PROBLEM TO WORK ON: Which lines mention "false"? Show each one from the listing.

** TASK MATERIAL follows **

/-! ## The status of a command -/

/-- From `s` to `t` the one status `st` was returned, and it is `TransportError` exactly when a transaction made on the
way was answered Err (R197, R202). -/
structure Returns (st : Status) (s t : State) : Prop where
  statusLog : t.statusLog = s.statusLog ++ [st]
  log : ∃ es, t.txLog = s.txLog ++ es ∧ (st = .transportError ↔ ∃ e ∈ es, e.result = .err)

theorem Returns.endCommand (hst : st ≠ .transportError) (s : State) : Returns st s (s.endCommand st) :=
  ⟨rfl, [], by simp, by simp [hst]⟩

theorem Returns.of_surroundings (h : Returns st u t) (hu : SameSurroundings s u) : Returns st s t :=
  ⟨hu.statusLog ▸ h.statusLog, hu.txLog ▸ h.log⟩

/-- Reading the reset line and the port returns nothing and transmits nothing (R158, R230). -/
theorem Returns.of_popCommand_popReset (h : Returns st s.popReset.popCommand t) : Returns st s t :=
  ⟨h.statusLog, h.log⟩

theorem Returns.transportError_iff (h : Returns st s t) :
    st = .transportError ↔ ∃ es, t.txLog = s.txLog ++ es ∧ ∃ e ∈ es, e.result = .err := by
  obtain ⟨es, hlog, herr⟩ := h.log
  simp [herr, hlog]

/-- The transmit phase ends with Ok or `TransportError` (R150). -/
theorem Sent.exists_returns (h : Sent ws u t) : ∃ st, (st = .ok ∨ st = .transportError) ∧ Returns st u t := by
  obtain ⟨es, st, hlog, hstatus, ⟨rfl, rfl, -⟩ | ⟨sent, w, rest, -, rfl, rfl, -⟩⟩ := h.log
  · exact ⟨.ok, .inl rfl, hstatus, _, hlog, by simp⟩
  · exact ⟨.transportError, .inr rfl, hstatus, _, hlog, by simp⟩

theorem startSending_ne_raiseRangeError (ws : List U16) (u s : State) : u.startSending ws ≠ raiseRangeError s :=
  fun h => nomatch congrArg State.seq h

/-- A command of which no reset is sampled fails its validation, or ends with Ok or `TransportError` (R150, R190). -/
theorem range_or_returns_of_exec (hi : i.isCommand = true) (hlow : ResetLow 2 s) (hexec : exec i s = .next t) :
    (beginCommand i s = raiseRangeError s ∧ t = raiseRangeError s) ∨
    (beginCommand i s ≠ raiseRangeError s ∧ ∃ st, (st = .ok ∨ st = .transportError) ∧ Returns st s t) := by
  cases exec_command_cases hi hexec with
  | range hb => exact .inl ⟨hb, rfl⟩
  | reset t hreset hhigh => exact absurd hlow hhigh
  | sent u t ws hb hu hsent =>
    obtain ⟨st, hst, hreturns⟩ := hsent.exists_returns
    exact .inr ⟨hb ▸ startSending_ne_raiseRangeError ws u s, st, hst, hreturns.of_surroundings hu.surroundings⟩

/-- Settles O47: an illegal word, a failed validation and a transmit phase return one status each. -/
theorem oneStatusPerCommand : Obligations.OneStatusPerCommand := by
  intro s t c rest hlow hs hp hstep
  cases stepTo_of_step hstep with
  | reset hr => exact absurd hlow (not_resetLow_of_resetAsserted hr 2)
  | waits _ _ hp' => simp [hp'] at hp
  | finished _ _ _ hs' | word _ _ _ _ hs' => simp [hs] at hs'
  | illegal c' rest' e _ _ hp' hd =>
    obtain ⟨rfl, rfl⟩ := List.cons.inj (hp.symm.trans hp')
    have hreturns : Returns .illegalCommand s (raiseIllegalCommand s.popReset.popCommand) :=
      Returns.of_popCommand_popReset (.endCommand (by decide) _)
    exact ⟨congrArg List.tail hp, .illegalCommand, hreturns.statusLog, hreturns.transportError_iff, by simp [hd]⟩
  | command c' rest' i t _ _ hp' hd hi hexec =>
    obtain ⟨rfl, rfl⟩ := List.cons.inj (hp.symm.trans hp')
    have hlow' : ResetLow 2 s.popReset.popCommand := hlow.popReset.of_resetLine_eq rfl
    have hport : t.cmdPort = rest := (commandEffect_of_exec hi hlow' hexec).cmdPort.trans (congrArg List.tail hp)
    have hstatus : ∃ st, st ≠ .illegalCommand ∧ Returns st s.popReset.popCommand t := by
      rcases range_or_returns_of_exec hi hlow' hexec with ⟨-, rfl⟩ | ⟨-, st, hst, hreturns⟩
      · exact ⟨.rangeError, by decide, Returns.endCommand (by decide) _⟩
      · exact ⟨st, by rcases hst with rfl | rfl <;> decide, hreturns⟩
    obtain ⟨st, hlegal, hreturns⟩ := hstatus
    have hreturns' := hreturns.of_popCommand_popReset
    exact ⟨hport, st, hreturns'.statusLog, hreturns'.transportError_iff, by simp [hlegal, hd]⟩
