/-! ## Package network -/

/-- A router (09). Input ports 0 X-, 1 X+, 2 Y-, 3 Y+, 4 L0, 5 L1; keys are 8*port + virtual channel unless said otherwise. -/
structure Router where
  /-- packets whole in an input buffer, oldest first. R230 (09). Reset: none. -/
  inq : Sparse (List Packet)
  /-- flits of the packet being received, by input port. R230 (09). Reset: none. -/
  part : Sparse Packet
  /-- credits in use at the receiver behind an output. R230 (09). Reset: 0. -/
  used : Sparse Nat
  /-- credits to be returned to the sender behind an input. R230 (09). Reset: 0. -/
  owed : Sparse Nat
  /-- flits on the link into an input port. R231 (09). Reset: none. -/
  wire : Sparse (List (BitVec 1120))
  /-- the last flits the sender put on the link into an input port (32, or 64 on a bridge). R231 (09). Reset: none. -/
  sent : Sparse (List (BitVec 1120))
  /-- a replay is requested on an input port: the number of flits to resend. R231 (09). Reset: none. -/
  replay : Sparse Nat
  /-- requests (with the internal address they name) and answers of the attached unit waiting to be injected, by local port. R236 (09). Reset: none. -/
  outbox : Sparse (List (Option Nat × Packet))
  /-- packets delivered to the attached unit, by local port. R229 (09). Reset: none. -/
  inbox : Sparse (List Packet)
  /-- packets held for wake, key 8*local port + virtual channel. R245 (09). Reset: none. -/
  held : Sparse Packet
  /-- accesses waiting for the host's coherence answers, each with the lines (address / 64) still to come. R389 (15). Reset: none. -/
  coher : List (Packet × List Nat)
  /-- requests the unmapped responder has still to answer. R24 (01), R236 (09). Reset: none. -/
  unmapped : List Packet
  /-- input virtual channel granted last, by output port. R240 (09). Reset: 0 (DESIGN CHOICE, log entry 5). -/
  lastGrant : Sparse Nat
  /-- times in a row the oldest packet of an input virtual channel, without PANIC, was passed over at its output. R240 (09). Reset: 0. -/
  passed : Sparse Nat
  /-- RTR_REPLAY. R249 (09). Reset: 0. -/
  replays : Counter
  /-- replays of the bridge endpoint registers, by input port. R250 (09). Reset: 0. -/
  bridgeReplays : Sparse Counter
  /-- RTR_UNMAPPED. R249 (09). Reset: 0. -/
  unmappedCount : Counter
  deriving DecidableEq, Repr

/-! ## Memory controllers -/

/-- MC_STATUS.STATE (10 R277). -/
inductive McState where
  | off | training | run | frozen | selfRefresh
  deriving DecidableEq, Repr

/-- Why a codeword is read (10 R258): for a network read, for a partial write, for patrol scrub. -/
inductive RdKind where
  | net (id : Nat)
  | merge
  | scrub
  deriving DecidableEq, Repr

/-- A codeword read queued or issued on a channel (10 R255). -/
structure ReadReq where
  addr : Nat
  kind : RdKind
  panic : Bool
  aged : Bool
  deriving DecidableEq, Repr

/-- A write buffer entry (10 R257): a codeword address, its bytes, the byte mask, and whether the write carries poison. -/
structure WriteEntry where
  addr : Nat
  data : List Byte
  mask : BitVec 64
  poison : Bool
  deriving DecidableEq, Repr

/-- One channel of a memory controller (10). -/
structure Channel where
  /-- reads waiting, oldest first. R255 (10). Reset: none. -/
  readq : List ReadReq
  /-- reads issued to the DRAM, data not yet back. R256 (10). Reset: none. -/
  issued : List ReadReq
  /-- write buffer, oldest first, at most 64. R257 (10). Reset: none. -/
  wbuf : List WriteEntry
  /-- corrected codewords to be written back that wait for a free entry. R266 (10). Reset: none. -/
  backs : List WriteEntry
  /-- a write batch runs. R259 (10). Reset: no. -/
  batch : Bool
  /-- open row of a bank, as row + 1. R255 (10). Reset: none open. -/
  openRow : Sparse Nat
  /-- refreshes due and not issued. R260, R261 (10). Reset: 0. -/
  due : Nat
  /-- refreshes issued early. R261 (10). Reset: 0. -/
  early : Nat
  /-- bank refreshed next. 4 bits. R260 (10). Reset: 0 (DESIGN CHOICE, log entry 5). -/
  refBank : BitVec 4
  /-- a refresh the DRAM ignored, issued again next. R270 (10). Reset: no. -/
  redo : Bool
  /-- retraining is owed / runs on the channel. R263 (10). Reset: no. -/
  retrainDue : Bool
  closed : Bool
  /-- reads taken but waiting on the training or the write check stay in readq; last command issued, for a parity failure. R267 (10). Reset: none. -/
  lastCmd : Option (Nat × Nat)
  /-- the write entry whose command was issued last. R270 (10). Reset: none. -/
  lastWrite : Option WriteEntry
  deriving DecidableEq, Repr

/-- A network read being assembled (10 R256): its request, the codewords still to come, the bytes so far, and its status. -/
structure ReadAsm where
  id : Nat
  pkt : Packet
  left : Nat
  data : Mem
  status : Status
  deriving DecidableEq, Repr

/-- A memory controller (10). -/
structure MemCtl where
  /-- MC_STATUS.STATE. R277 (10). Reset: OFF. -/
  st : McState
  /-- MC_STATUS.TEMP. 8 bits. R277 (10). Reset: 0. -/
  temp : Byte
  /-- MC_STATUS.TRAIN_TEMP. 8 bits. R263, R277 (10). Reset: 0. -/
  trainTemp : Byte
  /-- MC_STATUS.TRAINED. 4 bits. R277 (10). Reset: 0. -/
  trained : BitVec 4
  /-- the training store holds results. R263 (10). Reset: no. -/
  store : Bool
  /-- MC_STATUS.HOT. R262, R277 (10). Reset: 0. -/
  hot : Bool
  /-- the four channels. R251 (10). Reset: empty. -/
  ch : Sparse Channel
  /-- writes waiting in the input for buffer entries. R257 (10). Reset: none. -/
  waitW : List Packet
  /-- network reads under assembly. R256 (10). Reset: none. -/
  asm : List ReadAsm
  /-- identifier of the next read. R256 (10). Reset: 0 (DESIGN CHOICE, log entry 5). -/
  nextId : Nat
  /-- MC_FREEZE.CAUSE (0 none, 1 data, 2 parity), CHANNEL and ADDRESS. R268, R277 (10). Reset: 0. -/
  frzCause : Nat
  frzChannel : Nat
  frzAddr : Nat
  /-- whether the failing access was a read, a write or a refresh. R270 (10). Reset: read. -/
  frzWrite : Option WriteEntry
  frzRefresh : Bool
  /-- MC_SYNDROME.SYMBOL. 8 bits. R277 (10). Reset: 0xFF. -/
  symbol : Byte
  /-- MC_SYNDROME.SYNDROME. 24 bits. R277 (10). Reset: 0. -/
  syndrome : BitVec 24
  /-- MC_HELD, with HELD_COUNT entries. R268, R277 (10). Reset: none. -/
  heldAddrs : List Nat
  /-- commands issued, newest first, at most 64: the source of MC_HISTORY. R268, R277 (10). Reset: none. -/
  cmds : List (Word × Word)
  /-- MC_HISTORY, as recorded at the last freeze, oldest first. R268, R277 (10). Reset: none. -/
  history : List (Word × Word)
  /-- the first POISON answer has raised its event. R266 (10). Reset: no. -/
  poisonSeen : Bool
  /-- MC_SCRUB.PASSES. 32 bits. R275, R277 (10). Reset: 0. -/
  passes : BitVec 32
  /-- MC_SCRUB.POS. 23 bits. R275, R277 (10). Reset: 0. -/
  pos : BitVec 23
  deriving DecidableEq, Repr

/-! ## Command processor -/

/-- Q_STATE.STATE (08 R192). -/
inductive QState where
  | disabled | active | stopped
  deriving DecidableEq, Repr

/-- A queue pair (08 R191-R195). -/
structure HostQueue where
  /-- SQ_BASE. 64 bits. R192 (08). Reset: 0. -/
  sqBase : Word
  /-- CQ_BASE. 64 bits. R192 (08). Reset: 0. -/
  cqBase : Word
  /-- Q_CFG.ENABLE. R192 (08). Reset: 0. -/
  enable : Bool
  /-- Q_CFG.CLASS. 2 bits. R192 (08). Reset: 0. -/
  cls : BitVec 2
  /-- Q_CFG.VECTOR. 6 bits. R192 (08). Reset: 0. -/
  vector : BitVec 6
  /-- Q_CFG.IEN. R192 (08). Reset: 0. -/
  ien : Bool
  /-- Q_CFG.COAL_COUNT. 8 bits. R192 (08). Reset: 0. -/
  coalCount : BitVec 8
  /-- Q_CFG.COAL_TIME. 12 bits. R192 (08). Reset: 0. -/
  coalTime : BitVec 12
  /-- Q_CFG.CQ_SIZE. 12 bits. R192 (08). Reset: 0. -/
  cqSize : BitVec 12
  /-- Q_CFG.SQ_SIZE. 12 bits. R192 (08). Reset: 0. -/
  sqSize : BitVec 12
  /-- Q_STATE.STATE. R192 (08). Reset: DISABLED. -/
  st : QState
  /-- Q_STATE.ERROR. 8 bits. R192 (08). Reset: 0. -/
  error : BitVec 8
  /-- Q_STATE.CQ_PHASE. R192 (08). Reset: 0. -/
  cqPhase : Bool
  /-- Q_STATE.CQ_TAIL. 12 bits. R192 (08). Reset: 0. -/
  cqTail : BitVec 12
  /-- Q_STATE.SQ_HEAD. 12 bits. R192 (08). Reset: 0. -/
  sqHead : BitVec 12
  /-- last SQ_TAIL doorbell. 12 bits. R194 (08). Reset: 0 (DESIGN CHOICE, log entry 5). -/
  sqTail : BitVec 12
  /-- last CQ_HEAD doorbell. 12 bits. R194 (08). Reset: 0 (DESIGN CHOICE, log entry 5). -/
  cqHead : BitVec 12
  /-- completions posted since the last signal. R225 (08). Reset: 0. -/
  coalPosted : Nat
  /-- die-0 time of the latest fetch, or of activation; IDLE_HINT of the latest command. R341 (13). Reset: 0 (DESIGN CHOICE, log entry 5). -/
  tf : Word
  hint : BitVec 32
  deriving DecidableEq, Repr
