/-- Buffer base and length in bytes of a handle (06 R149). -/
def handleBuf (e : Word) : Nat × Nat :=
  if entryKind e = 2 then (tileBase (fld e 50 12) + 64 * fld e 35 15, 64 * fld e 20 15) else (64 * fld e 29 33, 64 * fld e 16 13)

/-- A token (06 R149). -/
def tokenOf (v : Nat) : Word := pack [(1, 62), (v % 2 ^ 32, 0)]

/-! ## Queues -/

/-- A tagged entry may be popped or peeked by an asker (07 R176). -/
def tagEligible (r : HopReq) (tag : BitVec 16 × BitVec 16) : Bool :=
  r.specv && r.seq == tag.1 && decide ((r.epoch - tag.2).toNat ≤ 32767)

def QEntry.eligible (e : QEntry) (r : HopReq) : Bool :=
  match e.tag with
  | none => true
  | some t => tagEligible r t

/-- The entries, from the head, that the asker may pop in succession (07 R176). -/
def HQueue.visible (q : HQueue) (r : HopReq) : List QEntry := q.entries.takeWhile (fun e => e.eligible r)

/-- The RUN that owns a queue. -/
def Device.ownerRun (d : Device) (q : HQueue) : Option Run :=
  match q.owner with
  | none => none
  | some o => d.sched.runs.find? (fun r => r.q == o.1 && r.tag == o.2)

/-- An epoch of a RUN's sequence has been consumed (07 R178). -/
def Run.consumed (r : Run) (seq epoch : BitVec 16) : Bool :=
  match r.seqs[seq.toNat]? with
  | none => false
  | some s => let x := (epoch - s.epochC).toNat; x == 0 || decide (32768 ≤ x)

/-- A push whose epoch is consumed is discarded (07 R178). -/
def Device.pushDiscarded (d : Device) (q : HQueue) (r : HopReq) : Bool :=
  r.specv && ((d.ownerRun q).map (fun x => x.consumed r.seq r.epoch)).getD false

/-- An operation that can complete at once: the queue after it, and the entry it returns; RESULT 1 is EMPTY (06 R152-R154). -/
def HQueue.serve (q : HQueue) (discard : Bool) (r : HopReq) : Option (HQueue × Word × Nat) :=
  match r.op with
  | .push =>
    if discard then some (q, 0, 0)
    else if q.entries.length < 256 then
      some ({ q with entries := q.entries ++ [⟨r.entry, if r.specv then some (r.seq, r.epoch) else none⟩] }, 0, 0)
    else none
  | .pop =>
    match q.visible r with
    | [] => none
    | e :: _ => some ({ q with entries := q.entries.drop 1 }, e.value, 0)
  | .popNb =>
    match q.visible r with
    | [] => some (q, 0, 1)
    | e :: _ => some ({ q with entries := q.entries.drop 1 }, e.value, 0)
  | .peek =>
    match q.visible r with
    | [] => some (q, 0, 1)
    | e :: _ => some (q, e.value, 0)
  | .waith => if r.count ≤ (q.visible r).length then some (q, 0, 0) else none

/-! ## Sending an operation -/

/-- The first index of a list that satisfies f. -/
def firstIdxOf {α : Type} (f : α → Bool) (l : List α) : Option Nat := (l.zipIdx.find? (fun e => f e.1)).map (·.2)

/-- The operation of a tile that a request stands for. -/
def HandleOp.is (o : HandleOp) (r : HopReq) : Bool := o.op == r.op && o.queue == r.queue

/-- A push of the tile has met a full queue: it holds the sequencer, which reads WAIT (04 R107). -/
def Tile.showFull (t : Tile) (r : HopReq) : Tile :=
  match firstIdxOf (fun o => o.is r) t.seq.ops with
  | none => t
  | some i =>
    { t with seq := { t.seq with
      ops := t.seq.ops.zipIdx.map fun e => if e.2 = i then { e.1 with full := true } else e.1
      st := if t.seq.st = .run then .wait else t.seq.st } }

/-- The request as the frond of its source port knows it: a HOP of a frond attachment is found by its TXID (09 R234). -/
def Device.requester (d : Device) (r : HopReq) : HopReq :=
  match r.src with
  | .net hdr =>
    (match unitAt (srcPort hdr).r (srcPort hdr).lp with
     | .frond f =>
       (match Sparse.find (d.frond f).outst (fld hdr 19 16) with
        | some (.hop q) => q
        | _ => r)
     | _ => r)
  | _ => r

/-- A push waits for room, in the queue's parking or to be retried: the tile that issued it is held (04 R107). -/
def Device.showWait (d : Device) (r : HopReq) : Device :=
  if r.op = .push then
    match (d.requester r).src with
    | .tile t => d.modTile t fun x => x.showFull r
    | _ => d
  else d

/-- A transaction number not outstanding, from n on. -/
def freeTx (out : Sparse TxUse) (n : BitVec 16) : Nat → BitVec 16
  | 0 => n
  | k + 1 => if (Sparse.find out n.toNat).isSome then freeTx out (n + 1) k else n

/-- Frond f opens a transaction of its attachment. -/
def Device.openTx (d : Device) (f : Nat) (u : TxUse) : BitVec 16 × Device :=
  let x := d.frond f
  let tx := freeTx x.outst x.nextTx 65536
  (tx, d.setFrond f { x with outst := Sparse.ins x.outst tx.toNat u, nextTx := tx + 1 })

/-- An operation leaves frond f: to a queue of its own, or as a HOP. -/
def Device.submit (d : Device) (f : Nat) (r : HopReq) : Device :=
  if r.queue / 64 = f then d.modFrond f fun x => { x with ops := x.ops ++ [r] }
  else
    let o := d.openTx f (.hop r)
    o.2.send ⟨frondRouter f, 0⟩ (mkHop false ⟨frondRouter f, 0⟩ o.1 r)

/-! ## Results -/

/-- A physical register written. -/
def Seq.setPhys (s : Seq) (n : Nat) (x : Word) : Seq := { s with g := Sparse.put 0 s.g n x }

/-- An operation that did not hold the sequencer is answered (04 R101, R106): its entry lands in the register named at its issue (R95), and a push that
met a full queue holds no longer. -/
def Seq.opAnswered (s : Seq) (r : HopReq) (entry : Word) : Seq :=
  match firstIdxOf (fun o => o.is r) s.ops with
  | none => s
  | some i =>
    let o := s.ops.getD i ⟨s.pc, r.op, r.queue, none, false⟩
    let s := match o.dest with
      | some g => s.setPhys g entry
      | none => s
    let ops := dropAt s.ops i
    { s with ops := ops, st := if o.full && !ops.any HandleOp.full && s.wait.isNone && decide (s.st = .wait) then .run else s.st }

/-- A tile's sequencer gets the result of its operation (04 R101): the instruction that holds it is complete, or an earlier one is. -/
def Tile.opDone (t : Tile) (r : HopReq) (entry : Word) : Tile :=
  if r.op = .pop ∨ r.op = .waith then
    match t.seq.wait with
    | some (.handle dest) =>
      let s := match dest with
        | some g => t.seq.setG g entry
        | none => t.seq
      { t with seq := { s with wait := none } }.fallThrough
    | _ => t
  else { t with seq := t.seq.opAnswered r entry }
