/-- The command no longer keeps lines of its range out of the weight caches. -/
def Device.invalEnd (d : Device) (q tag : Nat) : Device :=
  (d.fronds.map (·.1)).foldl (fun d f => d.modFrond f fun x => { x with invalRanges := x.invalRanges.filter fun i => !(i.1 == q && i.2.1 == tag) }) d

/-- A fill of the command is still pending. -/
def Device.invalPending (d : Device) (q tag : Nat) : Bool := d.fronds.any (fun e => e.2.invals.any (fun i => i.1 == q && i.2.1 == tag))

def cacheInvalidateBad (c : Cmd) (_ : Device) : Option Nat :=
  firstBad [(intAddr (c.pw 1) % 512 != 0, 8), (fld (c.pw 2) 0 40 % 512 != 0, 16), (fld (c.pw 3) 0 8 == 0, 24)]

def cacheInvalidateBody (c : Cmd) (d : Device) : Device :=
  let a := intAddr (c.pw 1)
  let n := fld (c.pw 2) 0 40
  let dies := fld (c.pw 3) 0 8
  if d.rst.st = .fiddlehead ∧ 1 < dies then d.finish c (cplOf .notReady)
  else
    let fs := ((List.range nDies).filter (fun k => dies.testBit k)).flatMap d.frondsOf
    let d := fs.foldl (fun d f => d.modFrond f (fun x => x.invalidate c.q c.tag.toNat (a / 512) (n / 512))) d
    if d.invalPending c.q c.tag.toNat then d.running c else (d.invalEnd c.q c.tag.toNat).finish c (cplOf .success)

/-- CACHE_INVALIDATE (08 R209, 06 R148). -/
def execCacheInvalidate (q g : Nat) (s : State) : Host.Outcome State Fault Refusal :=
  runCmd 0x13 anyKind (fun _ => [bits [(0, 44)], bits [(0, 40)], bits [(0, 8)]]) cacheInvalidateBad cacheInvalidateBody q g s

end Sys2Proof.Machine
end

** End of TASK MATERIAL **

SOLUTION:
  | none => false
  r.specv && ((d.ownerRun q).map (fun x => x.consumed r.seq r.epoch)).getD false
    o.2.send ⟨frondRouter f, 0⟩ (mkHop false ⟨frondRouter f, 0⟩ o.1 r)
    let o := s.ops.getD i ⟨s.pc, r.op, r.queue, none, false⟩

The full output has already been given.